PITTSBURGH (AP) - A North Carolina man who called himself "Bullionaire" pleaded guilty in federal court on Thursday to mailing $5,200 in counterfeit $100 bills to Los Angeles after he received them from an alleged counterfeiter in Uganda.
PITTSBURGH (AP) — A North Carolina man who called himself "Bullionaire" pleaded guilty in federal court on Thursday to mailing $5,200 in counterfeit $100 bills to Los Angeles after he received them from an alleged counterfeiter in Uganda.
Robert Dent, 30, of Raeford, North Carolina, is being prosecuted in Pittsburgh because that's where some of the other bogus bills were passed.
Dent acknowledged working as a "re-shipper" of bogus bills printed in Uganda by 28-year-old Ryan Gustafson, authorities said. Gustafson, the son of Christian missionaries to Africa, is jailed on charges he used computers to print at least $1.4 million worth of high-quality counterfeit $20, $50 and $100 bills when he lived in Uganda.

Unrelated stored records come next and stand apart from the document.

/-- The next completion of a context's arriving stream (R86). -/
def State.rxCpl (s : State) (c : Nat) (x : Cx) : State :=
  match rxReady (x.rx.length + 1) x.rx x.rxNext with
  | none => s
  | some (m, q) =>
    (s.setCx c { x with rx := x.rx.filter fun r => (r.seq + 2 ^ 32 - q) % 2 ^ 32 < 2 ^ 31 ∧ r.seq ≠ q
                        rxNext := (q + 1) % 2 ^ 32 }).complete c m.tag .ok 0 m.gang

/-- One completion of a context reaches the accelerator: of its own stream first, then of the arriving one (R86). -/
def State.oneCpl (s : State) (c : Nat) : State :=
  let x := s.cx c
  match x.msgs with
  | m :: l =>
    (match m.done with
    | some k => (s.setCx c { x with msgs := l }).complete c m.tag k m.old m.gang
    | none => s.rxCpl c x)
  | [] => s.rxCpl c x

/-- A context with nothing outstanding. -/
def Cx.idle (x : Cx) : Bool := x.pkts.isEmpty && x.gets.isEmpty && x.msgs.all fun m => m.done.isSome

/-- Every completion that a context still owes reaches the accelerator. -/
def State.flushCpls (s : State) (c : Nat) : State :=
  (upTo ((s.cx c).msgs.length + (s.cx c).rx.length)).foldl (fun s _ => s.oneCpl c) s

/-- A DRAINING context with nothing outstanding becomes FREE (R82). -/
def State.drainCx (s : State) (c : Nat) : State :=
  if s.ctxSt c = 2 ∧ (s.cx c).idle ∧ !s.lrds.any (fun l => l.ctx == c) then
    let s := s.flushCpls c
    (s.pctx c attCtx_state 0).setCx c Cx.empty
  else s

/-- Reset of a transport context (R82): its messages complete with ABORTED, its epoch advances, it is FREE. -/
def State.resetCx (s : State) (c : Nat) : State :=
  let st := s.ctxSt c
  if st = 0 ∨ st = 4 then s
  else
    let s := ((s.freeCx c).endMsgs c none).flushCpls c
    let p := s.ctx c attCtx_partition
    let k := s.ctx c attCtx_counter
    let s := (s.pctx c attCtx_state 0).pctx c attCtx_epoch (s.ctx c attCtx_epoch + 1)
    let s := (s.pctx c attCtx_inflight 0).setCx c Cx.empty
    let s : State := { s with gang := { s.gang with recvs := s.gang.recvs.filter fun r => r.ctx != c } }
    s.ctxEpochs p c k

/-- The contexts of the part that are bound to a group. -/
def State.ctxsOf (s : State) (g : Nat) : List Nat :=
  ((s.listed .attCtx 0 0).filter fun e => bits e.2 0 3 != 0 && bits e.2 0 3 != 4 && bits e.2 8 8 == g).map (·.1)

/-- A context fails as its port leaves ACTIVE, and remembers it (R96). -/
def State.portGoneCx (s : State) (c : Nat) : State :=
  if s.ctxLive c then let s := s.failCx c none; s.setCx c { s.cx c with portGone := true } else s

/-- An attach port leaves ACTIVE: every context of its group fails (R96). -/
def State.failGroup (s : State) (g : Nat) : State :=
  if s.pers g == .tlinkAttach then (s.ctxsOf g).foldl State.portGoneCx s else s

/-- CTX_OPEN (R82). -/
def State.openCx (s : State) (c : Nat) : State :=
  let w0 := putBits (s.tw .attCtx 0 c 0) 0 3 1
  let t := s.ctxTile c
  let s := s.setEntry .attCtx 0 c [w0, s.tw .attCtx 0 c 1, 0xFFFFFF * 2 ^ 24 + s.g (.att t) ATT_CC_cwnd_init * 2 ^ 48,
    0xFFFFFF, 0, 0, 0, 0]
  s.setCx c { Cx.empty with stamp := s.stampOf (s.ctx c attCtx_partition) (s.ctx c attCtx_counter) }

/-! ## Own messages (R80, R87, R88) -/

/-- A local command of an accelerator that is turned away: a completion record with the code, and no message. -/
def State.refuseLocal (s : State) (g c tag : Nat) (code : Code) : State :=
  s.sendCpl g c tag code (s.ctx c attCtx_cpl_seq) 0

/-- A message starts on a context (R87): it waits in the context's queue for its space. -/
def State.startMsg (s : State) (g : Nat) (op : TOp) (bs : List Byte) : State :=
  let c := hw bs 0 % 4096
  let tag := hw bs 3
  if s.ctxGroup c ≠ g ∨ s.ctxSt c = 4 then s.refuseLocal g c tag .denied
  else if s.ctxSt c ≠ 1 then s.refuseLocal g c tag .refusedState
  else if op = .atomic ∧ pAddr bs % 8 ≠ 0 then s.refuseLocal g c tag .badArg
  else
    let x := s.cx c
    let q := s.ctx c attCtx_tx_msg_seq
    let len := hw bs 6
    let lim := s.payLimit g
    let n := if op = .put ∨ op = .send then max 1 ((len + lim - 1) / lim) else 1
    let m : Msg := { seq := q, op := op, tag := tag, laddr := beAt bs 16 8, raddr := pAddr bs, len := len
                     operand := if op = .get then len else pOperand bs, key := pKey bs, notify := pNotify bs
                     sendIdx := x.nSend % 65536, issued := false, asked := 0, packets := n, acked := 0, answered := 0
                     ended := none, old := 0, gang := false }
    (s.setCx c { x with msgs := x.msgs ++ [m], nSend := if op = .send then x.nSend + 1 else x.nSend }).pctx c
      attCtx_tx_msg_seq (q + 1)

Although Gustafson allegedly passed or distributed most of the phony money in Africa, federal prosecutors in Pittsburgh contend he shipped about $400,000 worth to the United States.
Dent must return to Pittsburgh for sentencing May 13 under federal guidelines that suggest he receive 3 1/2 years in prison.
"It was stupid," defense attorney Patrick Thomassey said after the guilty plea hearing. "It was a mistake to get involved in this thing."
Assistant U.S. Attorney Shardul Desai told the judge that Dent and others met through Community X, an encrypted website Gustafson created. Eventually, that site morphed into Community X HQ — a site used by Gustafson's "inner circle," including Dent — and a separate "recruitment site" where Gustafson, Dent and others tried to enlist more people to pass the bogus currency, Desai said.
Dent, who called himself "Bullionaire" in Gustafson's cyberworld, shipped some of the bogus $100 bills from Fayetteville, North Carolina, in May 2014. Desai didn't specify the payment Dent received for doing so, but he has said "re-shippers" like Dent got a percentage of the money Gustafson made.
Re-shippers would mail the bills to other re-shippers — which was supposed to make their origin harder to trace — or directly to a customer who had wired Gustafson funds in the digital currency bitcoin to pay for the bogus bills, authorities said.
The scheme began to unravel when a Pittsburgh man who passed about $20,000 worth of the bogus bills was linked to a $100 bill he spent at a coffee shop. That man then identified Gustafson as the source of his cash, leading to charges against Gustafson and at least four other underlings, prosecutors said.
Gustafson has pleaded not guilty. Desai contends Gustafson remains a risk to flee to Uganda, where he has a young daughter with a woman Desai said is the granddaughter of the late brutal dictator Idi Amin.
Taban Amin, the dictator's son, last month denied that Gustafson's wife is his daughter in Ugandan press reports. Federal prosecutors in Pittsburgh are standing behind their claim.